Oscar unsure of spot in final
Daegu - Even though Oscar Pistorius doesn't run the hurdles and doesn't compete in the steeplechase, the obstacles he keeps having to clear are relentless.
Even after the double-amputee runner led off South Africa's 4x400-meter relay team and into the final of the World Championships, he is still not sure whether he is assured of a spot in the four-man starting line-up on Friday.
"I can't tell you," South African relay team manager Magda Botha said. "It's part of our strategy."
It is all part of the 24-year-old Pistorius' life, where nothing has ever come easy since he had his legs amputated as a baby.
After making a historic breakthrough for Paralympic athletes by reaching the semi-finals of the 400 early this week, Pistorius ran a strong opening leg on the tough inside lane on Thursday to help South Africa to a third-place finish in the heats and a South African record of 2 minutes, 59.21 seconds.
"It's unbelievable to be part of one of the four names on the list to run a national record," Pistorius said. "It makes me extremely proud. To make the finals even makes me more happy."
It was already considered an amazing performance to get into the 400 semi-finals on his carbon-fiber blades, but on Thursday, the relay performance did one better.

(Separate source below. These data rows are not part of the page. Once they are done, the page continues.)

/-- Ring state. -/
def ringItem (r : RingState) : Item :=
  .named "ring state" (match r with
    | .up => "UP" | .down => "DOWN")

/-- Rotation. -/
def rotationItem (r : Rotation) : Item :=
  .named "rotation" (match r with
    | .ok => "OK" | .reversed => "REVERSED" | .unknown => "UNKNOWN")

/-- Oscillator mode. -/
def oscModeItem (m : OscMode) : Item :=
  .named "oscillator mode" (match m with
    | .free => "FREE" | .track => "TRACK" | .lock => "LOCK")

/-- Module state. -/
def moduleStateItem (st : ModuleState) : Item :=
  .named "module state" (match st with
    | .free => "FREE" | .starting => "STARTING" | .bound => "BOUND" | .stopping => "STOPPING"
    | .cooldown => "COOLDOWN" | .failed => "FAILED" | .blocked => "BLOCKED")

/-- Failure cause or its absence. -/
def causeItem (c : Option FailureCause) : Item :=
  optNamed "failure cause" (fun x : FailureCause => match x with
    | .reportedFault => "REPORTED_FAULT" | .nodeLost => "NODE_LOST" | .breakerFault => "BREAKER_FAULT"
    | .selector => "SELECTOR" | .startLimit => "START_LIMIT" | .operateLimit => "OPERATE_LIMIT") c

/-- Urgency. -/
def urgencyItem (u : Urgency) : Item :=
  .named "urgency" (match u with
    | .normal => "NORMAL" | .urgent => "URGENT")

/-- End reason or its absence. -/
def endReasonItem (r : Option EndReason) : Item :=
  optNamed "end reason" (fun x : EndReason => match x with
    | .closed => "CLOSED" | .aborted => "ABORTED" | .noModules => "NO_MODULES"
    | .energiseTimeout => "ENERGISE_TIMEOUT" | .plugOpened => "PLUG_OPENED" | .fault => "FAULT") r

/-- Drain step. -/
def drainItem (d : DrainStep) : Item :=
  .named "drain step" (match d with
    | .sb => "SB" | .pb => "PB" | .done => "DONE")

/-- Fault kind or its absence. -/
def kindItem (k : Option FaultKind) : Item :=
  optNamed "fault kind" (fun x : FaultKind => match x with
    | .overcurrent => "OVERCURRENT" | .busVoltage => "BUS_VOLTAGE" | .busFrequency => "BUS_FREQUENCY"
    | .reversePower => "REVERSE_POWER" | .phasing => "PHASING" | .sbFail => "SB_FAIL" | .pbFail => "PB_FAIL"
    | .sbOpened => "SB_OPENED" | .shipEsd => "SHIP_ESD" | .meterLost => "METER_LOST"
    | .shipLinkLost => "SHIP_LINK_LOST" | .plugUnitLost => "PLUG_UNIT_LOST" | .lockLost => "LOCK_LOST") k

/-- Class in force or its absence (12, Codes). -/
def classItem (c : Option FaultClass) : Item :=
  optItem 1 (fun x => .code 1 (match x with
    | .warn => 0 | .error => 1 | .restart => 2 | .latched => 3)) c

/-- Tariff mark. -/
def tariffItem (t : Bool) : Item := .named "tariff mark" (if t then "TARIFF" else "NO_TARIFF")

/-- Close reason. -/
def closeReasonItem (r : CloseReason) : Item :=
  .named "close reason" (match r with
    | .bandChange => "BAND_CHANGE" | .dayEnd => "DAY_END" | .tariffChange => "TARIFF_CHANGE"
    | .clockSet => "CLOCK_SET" | .sessionEnd => "SESSION_END" | .fault => "FAULT")

/-- Direction of a second. -/
def directionItem (d : Direction) : Item :=
  .named "direction" (match d with
    | .importing => "IMPORT" | .exporting => "EXPORT" | .none => "NONE")

/-- Walker state. -/
def walkerItem (w : WalkerState) : Item :=
  .named "walker state" (match w with
    | .stopped => "STOPPED" | .running => "RUNNING" | .verifying => "VERIFYING")

/-- Result of the last completed pass or its absence. -/
def passItem (p : Option PassResult) : Item :=
  optNamed "pass result" (fun x : PassResult => match x with
    | .matched => "MATCH" | .mismatched => "MISMATCH") p

/-- Alignment. -/
def alignmentItem (a : Alignment) : Item :=
  .named "alignment" (match a with
    | .inactive => "INACTIVE" | .collecting => "COLLECTING")

/-- Sync attempt. -/
def attemptItem (a : SyncAttempt) : Item :=
  .named "sync attempt" (match a with
    | .inactive => "INACTIVE" | .evaluating => "EVALUATING" | .closeIssued => "CLOSE_ISSUED")

/-- Last measured close time or NO_RESULT. -/
def measuredItem (o : Option Nat) : Item :=
  match o with
  | some n => natItem n
  | none => .uncoded 8 "last measured close time" "NO_RESULT"

/-- Measurement of a close time. -/
def measuringItem (b : Bool) : Item := .named "close time measurement" (if b then "open" else "none")

/-- A reported selector position (12, Codes). -/
def selectorItem (p : Selector) : Item :=
  match p with
  | .none => .code 1 0
  | .berth b => .code 1 (b.val + 1)
  | .unmatched => .uncoded 1 "selector position" "a position matching no berth"

/-! ## Measurement and oscillator (R33, R49) -/

/-- The fields of a measurement record, with those that only B and G carry (02, The measurement record). -/
def measItems (p : Point) (r : MeasRecord) : List Item :=
  triItems sampleItem r.heldV ++ (if hasCurrents p then triItems sampleItem r.heldI else []) ++ triItems flagItem r.armed
    ++ triItems optWide r.lastCross ++ [natItem r.period, natItem r.freq, flagItem r.stale] ++ triItems natItem r.rms
    ++ [natItem r.pointRms, natItem r.lineVolts] ++ triItems (optItem 8 natItem) r.permille
    ++ [optItem 8 natItem r.pointPermille, rotationItem r.rotation, natItem r.substCount] ++ triItems natItem r.window.sums
    ++ [natItem r.window.count]
    ++ (match p with
      | .bus _ => [natItem r.peak]
      | .plug _ | .ship _ | .incomer => [])
    ++ (if hasCurrents p then
        [.num r.acc, natItem r.tally, natItem r.substTally, .num r.rawSum, .num r.lastPower, natItem r.lastSubst]
      else [])

/-- Section MEASUREMENT. -/
def State.measurementSection (s : State) (b : Berth) : List Item :=
  measItems (.bus b) (s.meas (.bus b)) ++ measItems (.plug b) (s.meas (.plug b)) ++ measItems (.ship b) (s.meas (.ship b))

/-- Section OSCILLATOR (R49). -/
def oscItems (o : Osc) : List Item :=
  [oscModeItem o.mode, .code 4 o.fnom, natItem o.fset, .code 4 o.k.toNat, natItem (reportedFrequency o.k), natItem o.phase.toNat,
    natItem o.slew, natItem o.watchdog, flagItem o.holdover]

/-! ## Pool (R72) -/

/-- A module record. -/
def moduleItems (r : ModuleRecord) : List Item :=
  [moduleStateItem r.state, berthItem r.berth,
    .code 1 (match r.reported with
      | .stopped => 0 | .starting => 1 | .running => 2 | .fault => 3),
    .code 2 r.kva, statusItem r.breaker, selectorItem r.selector, sampleItem r.output,
    .code 1 (match r.run with
      | .run => 1 | .stop => 2),
    .code 1 (moduleOpCode r.op), natItem r.opAge, natItem r.stageTimer, natItem r.startLimit, flagItem r.stopPhase,
    natItem r.cooldown, causeItem r.cause]

/-- Section POOL (R72). The eight module records are always eight and carry no count; the two queues are lists (DESIGN CHOICE,
entry 47). -/
def State.poolSection (s : State) : List Item :=
  (vlist s.mpm.module).flatMap moduleItems
    ++ listItems (fun e => [.code 1 e.berth.val, .code 1 e.count, urgencyItem e.urgency] ++ timeItems e.queuedAt) s.mpm.alloc
    ++ listItems (fun e => [.code 1 e.module.val, .code 1 (moduleOpCode (opOf e.op))]) s.mpm.switching
    ++ [natItem s.mpm.ageA, natItem s.mpm.ageB, natItem s.mpm.ageStation]

/-! ## Breakers (R91) -/

/-- A breaker record. R91 names the item "withdrawn": it carries the mark alone, without the withdrawal cycle (DEDUCED, entry 40). -/
def breakerItems (r : BreakerRecord) : List Item :=
  [statusItem r.status, flagItem r.ready, .code 1 r.offset,
    .code 1 (match r.command with
      | .none => 0 | .close => 1 | .open => 2),
    natItem r.issue.toNat, flagItem r.withdrawn, flagItem r.limitReported, measuringItem r.measuring, natItem r.learned,
    measuredItem r.lastMeasured, flagItem r.mark]

/-- The last evaluation or its absence: every field absent (DESIGN CHOICE, entry 47). -/
def evalItems (o : Option SyncEval) : List Item :=
  match o with
  | some v =>
    [optItem 8 .num v.theta, .num v.slip, natItem v.advance, optItem 8 .num v.deltaTheta, optItem 8 .num v.thetaPred,
      flagItem v.angleOk, flagItem v.slipOk, flagItem v.voltageOk, flagItem v.frequencyOk, flagItem v.rotationOk,
      flagItem v.sbReady, flagItem v.sbFree, flagItem v.pbClosed]
  | none => List.replicate 5 (.absent 8) ++ List.replicate 8 (.absent 1)

/-- A sync record. -/
def syncItems (y : SyncRecord) : List Item :=
  [alignmentItem y.alignment, natItem y.collected, optItem 8 .num y.cableOffset, attemptItem y.attempt, natItem y.stability]
    ++ evalItems y.lastEval

/-- Section BREAKERS. -/
def State.breakersSection (s : State) (b : Berth) : List Item :=
  breakerItems (s.breaker (.pb b)) ++ breakerItems (s.breaker (.sb b)) ++ syncItems (s.sync b)

/-! ## Sessions (R120) -/

/-- A session record, in the order of its table (06), but for its Holdings, which the table lists before the handover phase: they are
carried once, after the record, by `State.sessionSection` (DESIGN CHOICE, entry 47). -/
def sessionItems (r : Session) : List Item :=
  [.code 1 (sessionStateCode r.state), optItem 8 natItem r.number, accountItem r.account, optItem 4 (.code 4) r.fnom,
    optItem 2 (.code 2) r.vnom, .code 1 r.requested, .code 2 r.share, natItem r.stageTimer, natItem r.stageLimit,
    natItem r.strikes, natItem r.stepTimer, natItem r.quietCount, natItem r.quietSeconds, natItem r.settle,
    endReasonItem r.endReason, flagItem r.pbAsked, flagItem r.metering, flagItem r.closeIssued, flagItem r.abortPending,
    drainItem r.drain, flagItem r.gensMayDisconnect, flagItem r.gensStart,
    .code 1 (match r.ship with
      | .genSupply => 0 | .readyForShore => 1 | .genOff => 2 | .genParallel => 3 | .shipEsd => 4),
    .bytes (bytesOfInt 4 r.shipOutput), .code 1 (phaseCode r.phase)]

/-- Section SESSION: the record, the cap and the sum of BOUND ratings as last formed, the modules STARTING and BOUND, and final
record pending (R72, R120, R165, R190). These four are the record's Holdings: they stand here once, in the order R190 names them, and
not a second time before the handover phase; the counts are those of the module records (DESIGN CHOICE, entry 47). -/
def State.sessionSection (s : State) (b : Berth) : List Item :=
  let r := s.session b
  sessionItems r
    ++ [natItem r.cap, natItem r.sigma, natItem (s.countIn b .starting), natItem (s.countIn b .bound),
      flagItem (s.meter b).finalPending]

/-- Section SESSIONS: the headroom record and the session number counter. -/
def sesItems (e : Ses) : List Item := [natItem e.budget, .num e.stationImport, flagItem e.incomerLost, natItem e.nextNumber]

/-! ## Supervision (R136) -/

/-- The counts of the watched points with their raised marks: the three counts, then the three marks (DESIGN CHOICE, entry 47). -/
def watchedItems (w : Watched) : List Item :=
  [natItem w.bus.count, natItem w.plug.count, natItem w.ship.count, flagItem w.bus.raised, flagItem w.plug.raised,
    flagItem w.ship.raised]

/-- Section SUPERVISION, in the order of the record's table (07). -/
def supItems (v : Supervision) : List Item :=
  [flagItem v.armed, natItem v.blank, natItem v.overcurrent.count, flagItem v.overcurrent.raised] ++ watchedItems v.voltage
    ++ watchedItems v.frequency
    ++ [natItem v.reverse.count, flagItem v.reverse.raised, kindItem v.tripKind, classItem v.tripClass, .code 2 v.tripCycle.toNat]
    ++ timeItems v.tripTime
    ++ [natItem v.laterFaults, kindItem v.laterKind, kindItem v.warnedKind, natItem v.warnCount, natItem v.attempts,
      natItem v.restartTimer, flagItem v.restartDue]

/-! ## Clock (R148) -/

/-- The image of a tariff entry (R194). -/
def tariffImage (e : TariffEntry) : List Byte := bytesOf 1 e.band ++ [e.mask] ++ bytesOf 2 e.start ++ bytesOf 2 e.price

/-- A slot of a tariff table: a present byte, 1 or 0, and the six bytes of the entry's image, all ones in an empty slot. R148 shows
empty slots as empty; the present byte is taken from the arguments of WRITE TARIFF ENTRY (R195) (DESIGN CHOICE, entry 47). -/
def slotItems (o : Option TariffEntry) : List Item :=
  match o with
  | some e => [.code 1 1, .bytes (tariffImage e)]
  | none => [.code 1 0, .absent 6]

/-- Section CLOCK (R148). The 16 slots of each table are always 16 and carry no count (DESIGN CHOICE, entry 47). -/
def clockItems (c : Ctu) : List Item :=
  timeItems c.time ++ [flagItem c.clockUnset]
    ++ [optItem 2 (fun a => .code 2 a.1) c.activation, optItem 3 (fun a => .code 3 a.2) c.activation]
    ++ [.code 1 c.band.band, .code 2 c.band.price, optItem 1 (fun i : Slot => .code 1 i.val) c.band.slot, tariffItem c.band.tariff]
    ++ timeItems c.block.start ++ [natItem c.block.elapsed] ++ (vlist c.active).flatMap slotItems
    ++ (vlist c.pendingTable).flatMap slotItems

/-! ## Billing (R160, R167) -/

/-- A record number, 4 bytes. R159 and R167 give no form to an exhausted one: it is carried as an absent field, all ones, which are also
the bytes of the number 4,294,967,295 (DESIGN CHOICE, entry 47). -/
def recordNumberItem (n : Nat) : Item := if n ≤ 4294967295 then .code 4 n else .absent 4

/-- A closed record with every band entry but the carries (R160). -/
def closedItems (r : ClosedRecord) : List Item :=
  [.code 4 r.number, optItem 8 natItem r.session, .code 1 r.berth.val, accountItem r.account] ++ timeItems r.openedAt
    ++ timeItems r.closedAt ++ [closeReasonItem r.reason]
    ++ listItems (fun e => [.code 1 e.band, .code 2 e.price, natItem e.importE, natItem e.exportE, natItem e.charge,
        tariffItem e.tariff]) r.entries
    ++ [natItem r.peakDemand, natItem r.substituted, natItem r.gap, flagItem r.mixed, flagItem r.unverified,
      flagItem r.clockUnset, flagItem r.noTariff]

/-- An open record with its carries (R167). -/
def openItems (b : Berth) (r : OpenRecord) : List Item :=
  [optItem 8 natItem r.session, .code 1 b.val, accountItem r.account] ++ timeItems r.openedAt
    ++ listItems (fun e => [.code 1 e.band, .code 2 e.price, natItem e.importE, natItem e.exportE, natItem e.charge,
        natItem e.carry, tariffItem e.tariff]) r.entries
    ++ [natItem r.peakDemand, natItem r.substituted, natItem r.gap, flagItem r.mixed, flagItem r.unverified,
      flagItem r.clockUnset, flagItem r.noTariff]

/-- The open record or its absence: every field absent and no band entry (DESIGN CHOICE, entry 47). -/
def optOpenItems (b : Berth) (o : Option OpenRecord) : List Item :=
  match o with
  | some r => openItems b r
  | none =>
    [.absent 8, .absent 1, .absent 4, .absent 2, .absent 3, .absent 1, .count 0, .absent 8, .absent 8, .absent 8, .absent 1,
      .absent 1, .absent 1, .absent 1]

Standing on the sidelines after finishing his first leg, he shouted encouragement and applauded his team-mates as they made sure of qualification for Pistorius' first final through a humid morning heat of 37 degrees C (97 degrees F).

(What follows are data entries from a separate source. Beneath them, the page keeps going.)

-- ==== Sys2Proof/Machine/Boundary.lean ====
section
/-! DEFINITION. The cycle boundary (R2): the counting that every block does there, and the list of events that the counting makes
due. The events themselves stand in Events.lean. -/

namespace Sys2Proof.Machine

open Sys2Proof

/-! ## What the boundary counts -/

/-- The operation ages one cycle on, kept at 40,000 (R68). -/
def ageMpm (m : Mpm) : Mpm :=
  { m with ageA := min 40000 (m.ageA + 1), ageB := min 40000 (m.ageB + 1), ageStation := min 40000 (m.ageStation + 1) }

/-- The pool's counting at a boundary in OPERATE (R55, R57, R58, R68, R69). -/
def State.boundaryPool (s : State) : State :=
  { s with
    mpm := { ageMpm s.mpm with module := vmapIx (fun m r => boundaryModule (s.stageRuns m) r) s.mpm.module } }

/-- A session record's counting at a boundary in OPERATE: the stage timer (R98), the settle timer (R101) and the step timer
(R102). -/
def boundarySession (r : Session) : Session :=
  { r with
    stageTimer := if stageRunning r then r.stageTimer + 1 else r.stageTimer
    settle := if r.state = .parallel then r.settle - 1 else r.settle
    stepTimer := if keepsShare r.state && r.stepTimer < 399 then r.stepTimer + 1 else r.stepTimer }

/-- The session records after the counting. -/
def State.boundarySessions (s : State) : State :=
  { s with ses := { s.ses with berth := vmapIx (fun _ r => boundarySession r) s.ses.berth } }

/-- A supervision record's restart timer at a boundary in OPERATE (R133). -/
def boundaryRestart (waits : Bool) (v : Supervision) : Supervision :=
  { v with restartTimer := if waits then v.restartTimer - 1 else v.restartTimer }

/-- A supervision record's blank timer at a boundary (R124); the fall from 1 to 0 is left to its own event. -/
def boundaryBlank (v : Supervision) : Supervision := { v with blank := if 1 < v.blank then v.blank - 1 else v.blank }

/-- The scrub walker's spacing count at a boundary in OPERATE (R177); the rise to 4 is left to its own event. -/
def boundaryWalker (w : Walker) : Walker :=
  match w.state with
  | .stopped => w
  | .running | .verifying => { w with spacing := if w.spacing < 3 then w.spacing + 1 else w.spacing }

/-- The counting that a boundary does in OPERATE only. -/
def State.countOperate (s : State) : State :=
  let s1 := s.boundaryPool.boundarySessions
  { s1 with
    sup := vmapIx (fun b v => boundaryRestart (s.awaitsRestart b) v) s1.sup
    cfs := { s1.cfs with walker := boundaryWalker s1.cfs.walker } }

/-- The configuration timer at a boundary in CONFIG (R171). -/
def State.countConfig (s : State) : State := { s with cfs := { s.cfs with timer := s.cfs.timer.map (fun n => n - 1) } }

/-- The counting that a boundary does in both modes: the oscillators (R36, R41, R44), the blank timers (R124) and the cycles of
the second (R137), whose last is left to the second tick. -/
def State.countAlways (s : State) : State :=
  { s with
    rob := vmapIx (fun _ o => boundaryOsc o) s.rob
    sup := vmapIx (fun _ v => boundaryBlank v) s.sup
    ctu := { s.ctu with phaseCount := if s.ctu.phaseCount < 3999 then s.ctu.phaseCount + 1 else s.ctu.phaseCount } }

/-- All the counting of a boundary. -/
def State.counted (s : State) : State := if s.operating then s.countAlways.countOperate else s.countAlways.countConfig

/-- The Ring Interface's part of a boundary (R2, R11, R14, R15): the ending cycle concluded, the new one opened. -/
def State.turnCycle (s : State) : State :=
  let s1 := s.concludeHealths
  { s1 with rif := openCycle s.operating (closeSurvey (concludeContinuity s1.rif)) }

/-! ## What the boundary makes due: `old` is the state before the counting, `new` the state after it -/

/-- An event due under a condition. -/
def dueIf (c : Bool) (d : Due) : List Due := if c then [d] else []

/-- Events of numbered records that satisfy a condition, lowest number first. -/
def dueEach {n : Nat} (c : Fin n → Bool) (f : Fin n → Due) : List Due := ((List.finRange n).filter c).map f

/-- Whether a node's counter has just reached its limit (R11). -/
def State.lossDue (s : State) (n : NodeIx) : Bool :=
  s.operating && countedRole (s.nodeEntry n) && !(s.health n).lost && (s.nodeEntry n).limit.toNat ≤ (s.health n).counter

/-- Whether a LOST node's counter has just reached 0 (R11). -/
def State.recoveryDue (s : State) (n : NodeIx) : Bool :=
  s.operating && countedRole (s.nodeEntry n) && (s.health n).lost && (s.health n).counter == 0

/-- The Ring Interface's events (R11, R14). -/
def ringDues (new : State) : List Due :=
  dueEach new.lossDue .nodeLost ++ dueEach new.recoveryDue .nodeRecovered
    ++ dueIf (new.rif.ring == .up && 8 ≤ new.rif.miss) .ringDown ++ dueIf (new.rif.ring == .down && 8 ≤ new.rif.ret) .ringUp

/-- The oscillators' events (R41, R44). -/
def oscillatorDues (old new : State) : List Due :=
  dueEach (fun b => (old.osc b).mode == .free && 399 ≤ (old.osc b).slew) .freeStep
    ++ dueEach (fun b => (new.osc b).mode == .lock && !(new.osc b).holdover && holdoverLimit (new.osc b).fnom ≤ (new.osc b).watchdog)
      .holdoverEntry

/-- The pool's events (R55, R57, R58, R68, R69). -/
def poolDues (new : State) : List Due :=
  dueEach (fun m => new.stageRuns m && (new.module m).startLimit ≤ (new.module m).stageTimer) .moduleStartLimit
    ++ dueEach (fun m => (new.module m).op != .none && 4000 ≤ (new.module m).opAge) .moduleOperateLimit
    ++ dueEach (fun m => (new.module m).state == .cooldown && (new.module m).cooldown == 0) .cooldownEnd
    ++ [.switchingIssue]

/-- The breakers' and sessions' events (R79, R96, R98, R101, R102). -/
def sessionDues (old new : State) : List Due :=
  dueEach (fun b => limitReached new.ext (new.breaker (.pb b))) (fun b => .breakerOperateLimit (.pb b))
    ++ dueEach (fun b => limitReached new.ext (new.breaker (.sb b))) (fun b => .breakerOperateLimit (.sb b))
    ++ dueEach (fun b => (new.session b).state == .energising && (new.session b).pbRetry) .pbCloseRetry
    ++ dueEach (fun b => stageRunning (new.session b) && (new.session b).stageLimit ≤ (new.session b).stageTimer) .stageLimitExpiry
    ++ dueEach (fun b => (new.session b).state == .parallel && (new.session b).settle == 0) .settleEnd
    ++ dueEach (fun b => keepsShare (old.session b).state && 399 ≤ (old.session b).stepTimer) .rampStep

/-- The restarts' events (R133, R134). -/
def restartDues (new : State) : List Due :=
  dueEach (fun b => new.awaitsRestart b && (new.superv b).restartTimer == 0 && !(new.superv b).restartDue) .restartDue
    ++ dueEach (fun b => new.awaitsRestart b && (new.superv b).restartTimer == 0) .restart

/-- Whether a boundary ends a second: it is the 4,000th of its second (R30, R137). -/
def secondEnds (old : State) : Bool := 3999 ≤ old.ctu.phaseCount

/-- The events of a boundary, in the order of the table (entry 1). -/
def boundaryDues (old new : State) : List Due :=
  let operate (l : List Due) : List Due := if old.operating then l else []
  ringDues new ++ new.due ++ dueIf (secondEnds old) .measurementSecondEnd ++ oscillatorDues old new
    ++ operate (poolDues new ++ sessionDues old new)
    ++ dueEach (fun b => (old.superv b).blank == 1) .blankEnd
    ++ operate (restartDues new)
    ++ dueIf (secondEnds old) .secondTick
    ++ dueEach (fun b => hasHeld (new.meter b)) .heldOverApply
    ++ dueIf (!old.operating && new.cfs.timer == some 0) .configTimeout
    ++ dueIf (old.operating && old.cfs.walker.state != .stopped && 3 ≤ old.cfs.walker.spacing) .scrubRead

/-- A boundary up to its emission: the undelivered point cycles of the ending cycle (R20), the Ring Interface's conclusions, the
counting, and the events made due. R2 lets the blocks act at a boundary in any order; that the undelivered point cycles, with a trip that
one of them brings, come before the counting and before the emission, and that the phases advance before a RESTART reinitialises an
oscillator (R40), is the model's choice (DESIGN CHOICE, entry 41). -/
def State.boundaryWork (s : State) : State :=
  let s1 := s.undeliveredCycles.turnCycle
  let s2 := s1.counted
  { s2 with due := boundaryDues s1 s2 }

/-- A cycle boundary (R2), with the cycle frame emitted before the boundary's other events or among them (R3). -/
def State.boundary (s : State) (deferEmission : Bool) : State :=
  let s1 := s.boundaryWork
  if deferEmission then { s1 with due := .emission :: s1.due } else s1.emission

/-- The first cycle frame (R16): it opens cycle 0 without advancing the counters; the part is in CONFIG or has been committed
since, and the cycle counts as opened in the mode it finds. -/
def State.firstFrame (s : State) : State :=
  if s.rif.started then s
  else
    let s1 : State := { s with rif := { s.rif with started := true, cycleOperate := s.operating } }
    s1.emission

end Sys2Proof.Machine
end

Leaving Pistorius out would be unexpected since he trails only L.J. van Zyl, Thursday's bronze 400 hurdles bronze medalist, in the South African season's standings.
"To tell you the truth, we have a meeting tonight with team management and then a meeting tomorrow with the athletes and then we'll make the final decision," Botha said.
Pistorius said he just has to wait and see.
"I'm sure we'll have a meeting tonight," Pistorius said. "Pretty excited for that."
The United States and Jamaica led qualifying, just ahead of South Africa, highlighting that Pistorius will be a medal contender on Friday.
All through his youth, Pistorius played games and sports with able-bodied kids, refusing to accept the difference shins, ankles, feet and toes made.
He was good at whatever he did, became a Paralympic star and won three gold medals at the Beijing Paralympics to prove it.
Yet he always wanted to compete against the best.
When the IAAF refused to let him, he took his case to the Court of Arbitration for Sport and won the right in 2008 to be allowed to run in able-bodied events on his blades.
At first he didn't qualify for major championships, but Pistorius finally achieved the qualifying mark for Daegu with a personal best of 45.07 seconds at a small meet in northern Italy in July on his last attempt.
After failing to reach the final in the individual 400, he is poised to run his first final in the relays.
If he gets a spot on the starting line-up.